- Born: March 15, 1732 Lyme, Connecticut, British America
- Died: June 19, 1796 (aged 64) Hartland, Connecticut, United States
- Resting place: Hartland, Connecticut
- Known for: Loyalist views
- Criminal charge: House arrest for outspoken Toryism
- Spouse: Sarah Wilder
- Children: 6

= Consider Tiffany =

British loyalist in colonial America (1732–1796)

Consider Tiffany (March 15, 1732 – June 19, 1796) was a British loyalist and storekeeper in Colonial America. He also served as a sergeant during the French and Indian War. He is described in the book The Tiffanys of America by Nelson Otis Tiffany: "in addition to making his living as a storekeeper and a farmer, was a brave soldier, good churchman, a writer of prose and poetry, and astronomer."

Tiffany was one of the first settlers of West Hartland, Connecticut. One of his manuscripts was donated to the Library of Congress by his patrilineal descendant, G. Bradford Tiffany. It is viewed by historians as an important primary source document for understanding the American Revolution and Nathan Hale. Tiffany wrote a broadside in a thirty four-stanza verse, called "Of the Melancholy Death of Six Young Persons Who Were Killed by Lightning in the Month of June, 1767", noting the deaths of Martin Wilcox, James Rice, Sarah Larkim, Joseph Young, Curtis Chuet, and William Burt. Another edition, with slight textual variations and eight additional stanzas also exists.

==The Tiffany Elm==
Tiffany planted an elm tree in 1775, which became known as the "Tiffany Elm." It was the second largest tree in the state (circumference 21 feet, branch spread 100 feet), though some sources say it was the fourth largest tree in Connecticut at the time. In full bloom, the Tiffany Elm was known for its beauty and symmetry and its image became the seal for the Town of Hartland.

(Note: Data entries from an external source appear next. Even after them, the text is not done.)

/-! ## What an update leaves -/

@[simp] theorem State.wr_cores (s : State) (b : Nat) (f : Field) (v : Nat) : (s.wr b f v).cores = s.cores := rfl
@[simp] theorem State.wr_ctxs (s : State) (b : Nat) (f : Field) (v : Nat) : (s.wr b f v).ctxs = s.ctxs := rfl
@[simp] theorem State.wr_queues (s : State) (b : Nat) (f : Field) (v : Nat) : (s.wr b f v).queues = s.queues := rfl
@[simp] theorem State.wr_pegs (s : State) (b : Nat) (f : Field) (v : Nat) : (s.wr b f v).pegs = s.pegs := rfl
@[simp] theorem State.wr_pegSignals (s : State) (b : Nat) (f : Field) (v : Nat) : (s.wr b f v).pegSignals = s.pegSignals := rfl
@[simp] theorem State.wr_posCore (s : State) (b : Nat) (f : Field) (v : Nat) : (s.wr b f v).posCore = s.posCore := rfl
@[simp] theorem State.wr_freeCore (s : State) (b : Nat) (f : Field) (v : Nat) : (s.wr b f v).freeCore = s.freeCore := rfl
@[simp] theorem State.wr_rings (s : State) (b : Nat) (f : Field) (v : Nat) : (s.wr b f v).rings = s.rings := rfl
@[simp] theorem State.wr_msix (s : State) (b : Nat) (f : Field) (v : Nat) : (s.wr b f v).msix = s.msix := rfl
@[simp] theorem State.wr_pba (s : State) (b : Nat) (f : Field) (v : Nat) : (s.wr b f v).pba = s.pba := rfl
@[simp] theorem State.wr_msgs (s : State) (b : Nat) (f : Field) (v : Nat) : (s.wr b f v).msgs = s.msgs := rfl
@[simp] theorem State.wr_tier1 (s : State) (b : Nat) (f : Field) (v : Nat) : (s.wr b f v).tier1 = s.tier1 := rfl
@[simp] theorem State.wr_poison (s : State) (b : Nat) (f : Field) (v : Nat) : (s.wr b f v).poison = s.poison := rfl
@[simp] theorem State.wr_drone (s : State) (b : Nat) (f : Field) (v : Nat) : (s.wr b f v).drone = s.drone := rfl
@[simp] theorem State.wr_hostHeld (s : State) (b : Nat) (f : Field) (v : Nat) : (s.wr b f v).hostHeld = s.hostHeld := rfl
@[simp] theorem State.wr_bayFreed (s : State) (b : Nat) (f : Field) (v : Nat) : (s.wr b f v).bayFreed = s.bayFreed := rfl
@[simp] theorem State.wr_backInv (s : State) (b : Nat) (f : Field) (v : Nat) : (s.wr b f v).backInv = s.backInv := rfl
@[simp] theorem State.wr_hostMem (s : State) (b : Nat) (f : Field) (v : Nat) : (s.wr b f v).hostMem = s.hostMem := rfl
@[simp] theorem State.wr_nvw (s : State) (b : Nat) (f : Field) (v : Nat) : (s.wr b f v).nvw = s.nvw := rfl
@[simp] theorem State.wr_fresh (s : State) (b : Nat) (f : Field) (v : Nat) : (s.wr b f v).fresh = s.fresh := rfl
@[simp] theorem State.wr_checks (s : State) (b : Nat) (f : Field) (v : Nat) : (s.wr b f v).checks = s.checks := rfl
@[simp] theorem State.wr_ports (s : State) (b : Nat) (f : Field) (v : Nat) : (s.wr b f v).ports = s.ports := rfl
@[simp] theorem State.wr_channels (s : State) (b : Nat) (f : Field) (v : Nat) : (s.wr b f v).channels = s.channels := rfl
@[simp] theorem State.wr_outbox (s : State) (b : Nat) (f : Field) (v : Nat) : (s.wr b f v).outbox = s.outbox := rfl
@[simp] theorem State.wr_delivered (s : State) (b : Nat) (f : Field) (v : Nat) : (s.wr b f v).delivered = s.delivered := rfl
@[simp] theorem State.wr_identities (s : State) (b : Nat) (f : Field) (v : Nat) : (s.wr b f v).identities = s.identities := rfl
@[simp] theorem State.wr_conflicts (s : State) (b : Nat) (f : Field) (v : Nat) : (s.wr b f v).conflicts = s.conflicts := rfl
@[simp] theorem State.wr_incoming (s : State) (b : Nat) (f : Field) (v : Nat) : (s.wr b f v).incoming = s.incoming := rfl
@[simp] theorem State.wr_runSeq (s : State) (b : Nat) (f : Field) (v : Nat) : (s.wr b f v).runSeq = s.runSeq := rfl
@[simp] theorem State.wr_placeSeq (s : State) (b : Nat) (f : Field) (v : Nat) : (s.wr b f v).placeSeq = s.placeSeq := rfl
@[simp] theorem State.wr_manifests (s : State) (b : Nat) (f : Field) (v : Nat) : (s.wr b f v).manifests = s.manifests := rfl
@[simp] theorem State.wr_installs (s : State) (b : Nat) (f : Field) (v : Nat) : (s.wr b f v).installs = s.installs := rfl
@[simp] theorem State.wr_erasures (s : State) (b : Nat) (f : Field) (v : Nat) : (s.wr b f v).erasures = s.erasures := rfl
@[simp] theorem State.wr_staging (s : State) (b : Nat) (f : Field) (v : Nat) : (s.wr b f v).staging = s.staging := rfl
@[simp] theorem State.wr_wear (s : State) (b : Nat) (f : Field) (v : Nat) : (s.wr b f v).wear = s.wear := rfl
@[simp] theorem State.wr_decoders (s : State) (b : Nat) (f : Field) (v : Nat) : (s.wr b f v).decoders = s.decoders := rfl
@[simp] theorem State.wr_decoderErr (s : State) (b : Nat) (f : Field) (v : Nat) : (s.wr b f v).decoderErr = s.decoderErr := rfl
@[simp] theorem State.wr_revoked (s : State) (b : Nat) (f : Field) (v : Nat) : (s.wr b f v).revoked = s.revoked := rfl
@[simp] theorem State.wr_minVersion (s : State) (b : Nat) (f : Field) (v : Nat) : (s.wr b f v).minVersion = s.minVersion := rfl
@[simp] theorem State.wr_images (s : State) (b : Nat) (f : Field) (v : Nat) : (s.wr b f v).images = s.images := rfl
@[simp] theorem State.wr_meas3 (s : State) (b : Nat) (f : Field) (v : Nat) : (s.wr b f v).meas3 = s.meas3 := rfl
@[simp] theorem State.wr_challenge (s : State) (b : Nat) (f : Field) (v : Nat) : (s.wr b f v).challenge = s.challenge := rfl
@[simp] theorem State.wr_fences (s : State) (b : Nat) (f : Field) (v : Nat) : (s.wr b f v).fences = s.fences := rfl
@[simp] theorem State.wr_memberSeq (s : State) (b : Nat) (f : Field) (v : Nat) : (s.wr b f v).memberSeq = s.memberSeq := rfl
@[simp] theorem State.wr_frames (s : State) (b : Nat) (f : Field) (v : Nat) : (s.wr b f v).frames = s.frames := rfl
@[simp] theorem State.wr_served (s : State) (b : Nat) (f : Field) (v : Nat) : (s.wr b f v).served = s.served := rfl
@[simp] theorem State.wr_clkLost (s : State) (b : Nat) (f : Field) (v : Nat) : (s.wr b f v).clkLost = s.clkLost := rfl
@[simp] theorem State.wr_stackHot (s : State) (b : Nat) (f : Field) (v : Nat) : (s.wr b f v).stackHot = s.stackHot := rfl
@[simp] theorem State.wr_coreHot (s : State) (b : Nat) (f : Field) (v : Nat) : (s.wr b f v).coreHot = s.coreHot := rfl
@[simp] theorem State.wr_dstate (s : State) (b : Nat) (f : Field) (v : Nat) : (s.wr b f v).dstate = s.dstate := rfl
@[simp] theorem State.wr_corrected (s : State) (b : Nat) (f : Field) (v : Nat) : (s.wr b f v).corrected = s.corrected := rfl
@[simp] theorem State.wr_retrains (s : State) (b : Nat) (f : Field) (v : Nat) : (s.wr b f v).retrains = s.retrains := rfl
@[simp] theorem State.wr_droops (s : State) (b : Nat) (f : Field) (v : Nat) : (s.wr b f v).droops = s.droops := rfl
@[simp] theorem State.wr_riskHist (s : State) (b : Nat) (f : Field) (v : Nat) : (s.wr b f v).riskHist = s.riskHist := rfl
@[simp] theorem State.wr_risk (s : State) (b : Nat) (f : Field) (v : Nat) : (s.wr b f v).risk = s.risk := rfl
@[simp] theorem State.wr_ckptIndex (s : State) (b : Nat) (f : Field) (v : Nat) : (s.wr b f v).ckptIndex = s.ckptIndex := rfl
@[simp] theorem State.wr_ckpts (s : State) (b : Nat) (f : Field) (v : Nat) : (s.wr b f v).ckpts = s.ckpts := rfl
@[simp] theorem State.wr_drains (s : State) (b : Nat) (f : Field) (v : Nat) : (s.wr b f v).drains = s.drains := rfl
@[simp] theorem State.wr_ledgerWait (s : State) (b : Nat) (f : Field) (v : Nat) : (s.wr b f v).ledgerWait = s.ledgerWait := rfl
@[simp] theorem State.wr_faultLog (s : State) (b : Nat) (f : Field) (v : Nat) : (s.wr b f v).faultLog = s.faultLog := rfl
@[simp] theorem State.wr_transients (s : State) (b : Nat) (f : Field) (v : Nat) : (s.wr b f v).transients = s.transients := rfl
@[simp] theorem State.wr_suspects (s : State) (b : Nat) (f : Field) (v : Nat) : (s.wr b f v).suspects = s.suspects := rfl
@[simp] theorem State.wr_islandFaults (s : State) (b : Nat) (f : Field) (v : Nat) : (s.wr b f v).islandFaults = s.islandFaults := rfl
@[simp] theorem State.wr_testAsked (s : State) (b : Nat) (f : Field) (v : Nat) : (s.wr b f v).testAsked = s.testAsked := rfl
@[simp] theorem State.wr_slotAt (s : State) (b : Nat) (f : Field) (v : Nat) : (s.wr b f v).slotAt = s.slotAt := rfl
@[simp] theorem State.wr_migrating (s : State) (b : Nat) (f : Field) (v : Nat) : (s.wr b f v).migrating = s.migrating := rfl
@[simp] theorem State.wr_uncovNext (s : State) (b : Nat) (f : Field) (v : Nat) : (s.wr b f v).uncovNext = s.uncovNext := rfl
@[simp] theorem State.wr_ucodeTaken (s : State) (b : Nat) (f : Field) (v : Nat) : (s.wr b f v).ucodeTaken = s.ucodeTaken := rfl
@[simp] theorem State.wr_journal (s : State) (b : Nat) (f : Field) (v : Nat) : (s.wr b f v).journal = s.journal := rfl
@[simp] theorem State.wr_halfEpoch (s : State) (b : Nat) (f : Field) (v : Nat) : (s.wr b f v).halfEpoch = s.halfEpoch := rfl
@[simp] theorem State.wr_calibs (s : State) (b : Nat) (f : Field) (v : Nat) : (s.wr b f v).calibs = s.calibs := rfl
@[simp] theorem State.wr_laneCals (s : State) (b : Nat) (f : Field) (v : Nat) : (s.wr b f v).laneCals = s.laneCals := rfl
@[simp] theorem State.wr_patrol (s : State) (b : Nat) (f : Field) (v : Nat) : (s.wr b f v).patrol = s.patrol := rfl
@[simp] theorem State.wr_thermCeil (s : State) (b : Nat) (f : Field) (v : Nat) : (s.wr b f v).thermCeil = s.thermCeil := rfl
@[simp] theorem State.wr_powerCeil (s : State) (b : Nat) (f : Field) (v : Nat) : (s.wr b f v).powerCeil = s.powerCeil := rfl
@[simp] theorem State.wr_rails (s : State) (b : Nat) (f : Field) (v : Nat) : (s.wr b f v).rails = s.rails := rfl
@[simp] theorem State.wr_railFault (s : State) (b : Nat) (f : Field) (v : Nat) : (s.wr b f v).railFault = s.railFault := rfl
@[simp] theorem State.wr_perstOff (s : State) (b : Nat) (f : Field) (v : Nat) : (s.wr b f v).perstOff = s.perstOff := rfl
@[simp] theorem State.wr_dfun (s : State) (b : Nat) (f : Field) (v : Nat) : (s.wr b f v).dfun = s.dfun := rfl
@[simp] theorem State.wr_l1 (s : State) (b : Nat) (f : Field) (v : Nat) : (s.wr b f v).l1 = s.l1 := rfl
@[simp] theorem State.wr_l0p (s : State) (b : Nat) (f : Field) (v : Nat) : (s.wr b f v).l0p = s.l0p := rfl
@[simp] theorem State.wr_thermtrip (s : State) (b : Nat) (f : Field) (v : Nat) : (s.wr b f v).thermtrip = s.thermtrip := rfl
@[simp] theorem State.wr_recovery (s : State) (b : Nat) (f : Field) (v : Nat) : (s.wr b f v).recovery = s.recovery := rfl
@[simp] theorem State.wr_recBytes (s : State) (b : Nat) (f : Field) (v : Nat) : (s.wr b f v).recBytes = s.recBytes := rfl
@[simp] theorem State.wr_recLen (s : State) (b : Nat) (f : Field) (v : Nat) : (s.wr b f v).recLen = s.recLen := rfl
@[simp] theorem State.wr_recStatus (s : State) (b : Nat) (f : Field) (v : Nat) : (s.wr b f v).recStatus = s.recStatus := rfl
@[simp] theorem State.wr_alertSeen (s : State) (b : Nat) (f : Field) (v : Nat) : (s.wr b f v).alertSeen = s.alertSeen := rfl
@[simp] theorem State.wr_lastPower (s : State) (b : Nat) (f : Field) (v : Nat) : (s.wr b f v).lastPower = s.lastPower := rfl
@[simp] theorem State.wr_tapIr (s : State) (b : Nat) (f : Field) (v : Nat) : (s.wr b f v).tapIr = s.tapIr := rfl
@[simp] theorem State.wr_dynAddr (s : State) (b : Nat) (f : Field) (v : Nat) : (s.wr b f v).dynAddr = s.dynAddr := rfl
@[simp] theorem State.wr_reply (s : State) (b : Nat) (f : Field) (v : Nat) : (s.wr b f v).reply = s.reply := rfl
@[simp] theorem State.wr_memActive (s : State) (b : Nat) (f : Field) (v : Nat) : (s.wr b f v).memActive = s.memActive := rfl
@[simp] theorem State.wr_nowUs (s : State) (b : Nat) (f : Field) (v : Nat) : (s.wr b f v).nowUs = s.nowUs := rfl
@[simp] theorem State.wr_free (s : State) (b : Nat) (f : Field) (v : Nat) : (s.wr b f v).free = s.free := rfl
@[simp] theorem State.wr_pending (s : State) (b : Nat) (f : Field) (v : Nat) : (s.wr b f v).pending = s.pending := rfl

==Tiffany family history==
In 1901, Charles Lewis Tiffany, founder of Tiffany and Co., commissioned a family genealogy documenting the Tiffany family history back to Squire Humphrey Tiffany. Much is written of the "Consider Tiffany Line." Consider Tiffany was the son of Consider Tiffany Sr. and Naomi Niles, who married in November 1731. His great-grandfather, Squire Humphrey Tiffany, is the forefather of the Tiffany family in the United States, arriving in America from Yorkshire, England in 1660. Squire Tiffany was killed by a lightning strike on July 15, 1685, while en route to Boston. Scholars have surmised that this death had an important impact on Consider Tiffany's writing, particularly his broadsides.

Tiffany's wife Sarah Wilder was a descendant of Deacon Edmund Rice, founder of Sudbury, Massachusetts, and Thomasine Frost.